→ Assignment: Look below for the lines from the one with "this domainNumber. -/" to the one with "Sources (R279) -/", and copy exactly those lines, both ends included.

→ Information given:
━━━━━━━━━━━━━━━━
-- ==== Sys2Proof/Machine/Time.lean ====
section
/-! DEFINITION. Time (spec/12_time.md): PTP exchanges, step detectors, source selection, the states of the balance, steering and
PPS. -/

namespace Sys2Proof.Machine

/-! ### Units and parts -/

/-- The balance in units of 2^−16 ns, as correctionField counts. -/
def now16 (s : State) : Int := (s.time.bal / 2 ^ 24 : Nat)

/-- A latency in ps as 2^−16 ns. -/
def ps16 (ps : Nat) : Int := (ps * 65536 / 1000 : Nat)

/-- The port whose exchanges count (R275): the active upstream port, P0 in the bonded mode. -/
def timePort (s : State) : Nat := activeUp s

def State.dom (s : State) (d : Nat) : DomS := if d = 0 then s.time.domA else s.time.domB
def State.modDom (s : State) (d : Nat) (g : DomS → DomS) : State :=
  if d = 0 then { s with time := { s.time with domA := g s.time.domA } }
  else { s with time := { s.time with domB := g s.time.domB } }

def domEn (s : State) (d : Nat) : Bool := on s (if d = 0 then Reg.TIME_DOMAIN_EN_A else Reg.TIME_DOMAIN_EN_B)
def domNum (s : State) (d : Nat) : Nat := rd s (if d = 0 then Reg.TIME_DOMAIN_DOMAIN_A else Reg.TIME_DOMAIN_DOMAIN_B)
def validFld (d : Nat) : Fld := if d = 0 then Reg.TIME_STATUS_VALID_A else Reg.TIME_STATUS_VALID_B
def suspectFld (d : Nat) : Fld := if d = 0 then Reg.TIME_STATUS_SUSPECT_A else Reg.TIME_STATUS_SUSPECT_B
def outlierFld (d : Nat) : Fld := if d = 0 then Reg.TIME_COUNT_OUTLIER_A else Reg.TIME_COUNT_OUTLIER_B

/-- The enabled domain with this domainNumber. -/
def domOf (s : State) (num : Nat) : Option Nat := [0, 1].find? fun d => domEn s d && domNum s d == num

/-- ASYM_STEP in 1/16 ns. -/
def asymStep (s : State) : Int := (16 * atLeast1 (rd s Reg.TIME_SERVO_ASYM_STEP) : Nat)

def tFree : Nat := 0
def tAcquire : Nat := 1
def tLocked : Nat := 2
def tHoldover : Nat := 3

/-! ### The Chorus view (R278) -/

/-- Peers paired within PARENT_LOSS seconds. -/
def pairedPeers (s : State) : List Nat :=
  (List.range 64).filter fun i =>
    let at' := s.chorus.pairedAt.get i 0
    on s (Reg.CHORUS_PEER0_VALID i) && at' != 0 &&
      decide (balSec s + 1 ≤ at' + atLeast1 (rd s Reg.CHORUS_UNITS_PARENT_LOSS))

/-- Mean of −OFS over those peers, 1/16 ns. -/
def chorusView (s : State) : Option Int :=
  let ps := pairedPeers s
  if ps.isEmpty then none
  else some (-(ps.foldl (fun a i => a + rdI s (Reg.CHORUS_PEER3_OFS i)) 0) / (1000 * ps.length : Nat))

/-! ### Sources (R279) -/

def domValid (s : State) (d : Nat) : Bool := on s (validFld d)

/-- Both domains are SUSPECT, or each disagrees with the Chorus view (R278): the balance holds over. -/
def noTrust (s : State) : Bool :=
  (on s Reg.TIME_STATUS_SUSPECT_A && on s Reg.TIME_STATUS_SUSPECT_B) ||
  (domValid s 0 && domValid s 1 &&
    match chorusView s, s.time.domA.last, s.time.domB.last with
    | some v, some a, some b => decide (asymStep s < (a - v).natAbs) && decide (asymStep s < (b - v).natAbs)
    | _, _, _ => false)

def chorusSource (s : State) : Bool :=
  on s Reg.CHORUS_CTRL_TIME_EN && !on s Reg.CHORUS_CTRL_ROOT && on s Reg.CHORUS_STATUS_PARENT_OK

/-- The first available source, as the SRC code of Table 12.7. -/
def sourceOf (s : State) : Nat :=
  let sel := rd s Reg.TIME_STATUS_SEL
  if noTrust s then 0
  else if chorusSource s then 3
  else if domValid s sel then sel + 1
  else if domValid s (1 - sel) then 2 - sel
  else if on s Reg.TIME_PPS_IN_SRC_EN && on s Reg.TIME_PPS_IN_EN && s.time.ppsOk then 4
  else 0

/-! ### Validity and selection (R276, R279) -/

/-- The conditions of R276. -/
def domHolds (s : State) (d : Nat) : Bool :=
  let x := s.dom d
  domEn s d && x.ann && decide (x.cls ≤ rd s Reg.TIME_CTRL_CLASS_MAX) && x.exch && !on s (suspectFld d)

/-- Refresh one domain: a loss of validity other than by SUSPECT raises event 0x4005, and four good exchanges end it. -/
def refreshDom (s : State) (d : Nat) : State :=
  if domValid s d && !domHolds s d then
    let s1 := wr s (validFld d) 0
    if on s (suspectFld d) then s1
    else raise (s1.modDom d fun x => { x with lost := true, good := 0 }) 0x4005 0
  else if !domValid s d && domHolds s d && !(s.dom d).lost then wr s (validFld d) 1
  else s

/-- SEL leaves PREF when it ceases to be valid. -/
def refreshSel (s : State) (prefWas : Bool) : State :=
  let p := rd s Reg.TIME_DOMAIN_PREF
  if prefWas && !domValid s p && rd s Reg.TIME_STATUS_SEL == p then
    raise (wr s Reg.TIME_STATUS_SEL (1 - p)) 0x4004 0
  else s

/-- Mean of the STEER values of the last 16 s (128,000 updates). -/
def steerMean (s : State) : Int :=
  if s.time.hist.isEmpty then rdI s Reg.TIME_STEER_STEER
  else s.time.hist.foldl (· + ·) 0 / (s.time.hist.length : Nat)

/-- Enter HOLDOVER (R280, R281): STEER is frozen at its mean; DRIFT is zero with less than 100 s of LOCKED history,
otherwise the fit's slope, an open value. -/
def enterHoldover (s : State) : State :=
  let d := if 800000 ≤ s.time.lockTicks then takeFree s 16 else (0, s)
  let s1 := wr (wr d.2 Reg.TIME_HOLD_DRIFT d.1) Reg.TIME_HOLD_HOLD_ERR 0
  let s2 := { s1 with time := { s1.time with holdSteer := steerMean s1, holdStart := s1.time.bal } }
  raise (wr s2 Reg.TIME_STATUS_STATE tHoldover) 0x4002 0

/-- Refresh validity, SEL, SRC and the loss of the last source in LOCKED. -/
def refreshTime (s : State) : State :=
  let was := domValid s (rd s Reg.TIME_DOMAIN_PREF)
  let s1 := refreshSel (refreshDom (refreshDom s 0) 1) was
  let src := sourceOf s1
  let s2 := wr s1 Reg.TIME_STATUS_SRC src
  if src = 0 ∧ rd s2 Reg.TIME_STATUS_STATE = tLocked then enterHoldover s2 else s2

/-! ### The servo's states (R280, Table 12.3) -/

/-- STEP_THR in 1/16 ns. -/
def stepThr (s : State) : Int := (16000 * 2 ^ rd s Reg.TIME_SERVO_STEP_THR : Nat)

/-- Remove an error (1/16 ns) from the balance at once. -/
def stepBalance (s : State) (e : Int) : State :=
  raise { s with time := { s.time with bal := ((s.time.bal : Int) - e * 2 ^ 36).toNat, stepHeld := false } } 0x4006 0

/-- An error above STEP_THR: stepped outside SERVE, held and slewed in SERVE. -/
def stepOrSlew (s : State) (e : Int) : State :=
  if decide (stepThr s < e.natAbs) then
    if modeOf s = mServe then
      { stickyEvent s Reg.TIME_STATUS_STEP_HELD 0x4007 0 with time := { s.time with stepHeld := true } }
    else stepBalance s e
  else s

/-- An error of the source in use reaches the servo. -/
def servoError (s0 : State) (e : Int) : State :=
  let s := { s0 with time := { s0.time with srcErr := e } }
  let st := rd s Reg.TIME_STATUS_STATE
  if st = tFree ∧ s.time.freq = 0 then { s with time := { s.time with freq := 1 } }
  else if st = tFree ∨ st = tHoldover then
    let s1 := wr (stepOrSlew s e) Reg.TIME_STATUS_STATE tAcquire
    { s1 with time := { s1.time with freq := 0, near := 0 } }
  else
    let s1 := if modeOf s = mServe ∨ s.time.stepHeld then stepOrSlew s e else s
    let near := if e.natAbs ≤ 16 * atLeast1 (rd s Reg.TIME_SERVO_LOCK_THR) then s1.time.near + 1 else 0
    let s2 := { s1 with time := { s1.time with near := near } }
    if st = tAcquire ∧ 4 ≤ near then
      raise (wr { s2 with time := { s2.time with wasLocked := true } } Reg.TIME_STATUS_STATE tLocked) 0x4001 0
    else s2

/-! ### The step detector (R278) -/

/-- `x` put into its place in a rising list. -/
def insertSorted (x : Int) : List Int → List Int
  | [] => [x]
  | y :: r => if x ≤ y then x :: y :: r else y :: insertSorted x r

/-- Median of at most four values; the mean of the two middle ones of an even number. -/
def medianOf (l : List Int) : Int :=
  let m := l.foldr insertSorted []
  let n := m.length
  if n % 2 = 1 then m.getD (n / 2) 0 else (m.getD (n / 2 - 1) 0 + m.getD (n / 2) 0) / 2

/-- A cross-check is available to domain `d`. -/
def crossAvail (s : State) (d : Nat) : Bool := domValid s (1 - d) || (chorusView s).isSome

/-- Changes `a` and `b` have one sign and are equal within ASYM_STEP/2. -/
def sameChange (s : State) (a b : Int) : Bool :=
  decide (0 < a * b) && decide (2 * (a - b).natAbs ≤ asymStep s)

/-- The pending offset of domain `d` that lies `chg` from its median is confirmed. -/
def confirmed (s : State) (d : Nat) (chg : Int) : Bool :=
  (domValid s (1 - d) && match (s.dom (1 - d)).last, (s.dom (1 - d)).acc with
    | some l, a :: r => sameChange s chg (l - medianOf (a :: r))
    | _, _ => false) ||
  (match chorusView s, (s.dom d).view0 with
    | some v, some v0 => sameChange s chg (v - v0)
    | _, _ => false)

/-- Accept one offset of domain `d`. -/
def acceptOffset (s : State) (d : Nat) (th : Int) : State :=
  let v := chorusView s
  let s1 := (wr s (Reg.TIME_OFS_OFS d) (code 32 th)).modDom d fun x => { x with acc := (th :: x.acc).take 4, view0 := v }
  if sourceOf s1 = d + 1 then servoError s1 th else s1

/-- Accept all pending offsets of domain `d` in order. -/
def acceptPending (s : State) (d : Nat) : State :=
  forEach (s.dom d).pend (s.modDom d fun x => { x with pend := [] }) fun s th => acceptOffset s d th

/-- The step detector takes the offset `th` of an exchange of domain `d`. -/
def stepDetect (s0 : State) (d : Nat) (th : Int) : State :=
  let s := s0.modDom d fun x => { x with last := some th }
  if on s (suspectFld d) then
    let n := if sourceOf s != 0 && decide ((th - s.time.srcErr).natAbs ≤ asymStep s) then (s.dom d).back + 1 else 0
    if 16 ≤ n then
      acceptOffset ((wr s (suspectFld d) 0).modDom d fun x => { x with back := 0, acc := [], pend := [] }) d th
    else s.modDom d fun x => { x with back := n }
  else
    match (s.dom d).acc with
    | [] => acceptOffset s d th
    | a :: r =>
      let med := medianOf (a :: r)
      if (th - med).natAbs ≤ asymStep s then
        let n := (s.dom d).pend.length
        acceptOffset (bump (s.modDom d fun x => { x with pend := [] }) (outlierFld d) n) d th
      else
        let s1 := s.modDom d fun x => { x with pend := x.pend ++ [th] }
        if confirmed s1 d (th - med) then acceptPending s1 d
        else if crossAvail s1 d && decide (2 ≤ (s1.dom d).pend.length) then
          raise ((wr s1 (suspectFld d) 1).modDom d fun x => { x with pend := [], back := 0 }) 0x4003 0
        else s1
━━━━━━━━━━━━━━━━
→ Solved problem:
/-- The enabled domain with this domainNumber. -/
def domOf (s : State) (num : Nat) : Option Nat := [0, 1].find? fun d => domEn s d && domNum s d == num

/-- ASYM_STEP in 1/16 ns. -/
def asymStep (s : State) : Int := (16 * atLeast1 (rd s Reg.TIME_SERVO_ASYM_STEP) : Nat)

def tFree : Nat := 0
def tAcquire : Nat := 1
def tLocked : Nat := 2
def tHoldover : Nat := 3

/-! ### The Chorus view (R278) -/

/-- Peers paired within PARENT_LOSS seconds. -/
def pairedPeers (s : State) : List Nat :=
  (List.range 64).filter fun i =>
    let at' := s.chorus.pairedAt.get i 0
    on s (Reg.CHORUS_PEER0_VALID i) && at' != 0 &&
      decide (balSec s + 1 ≤ at' + atLeast1 (rd s Reg.CHORUS_UNITS_PARENT_LOSS))

/-- Mean of −OFS over those peers, 1/16 ns. -/
def chorusView (s : State) : Option Int :=
  let ps := pairedPeers s
  if ps.isEmpty then none
  else some (-(ps.foldl (fun a i => a + rdI s (Reg.CHORUS_PEER3_OFS i)) 0) / (1000 * ps.length : Nat))

/-! ### Sources (R279) -/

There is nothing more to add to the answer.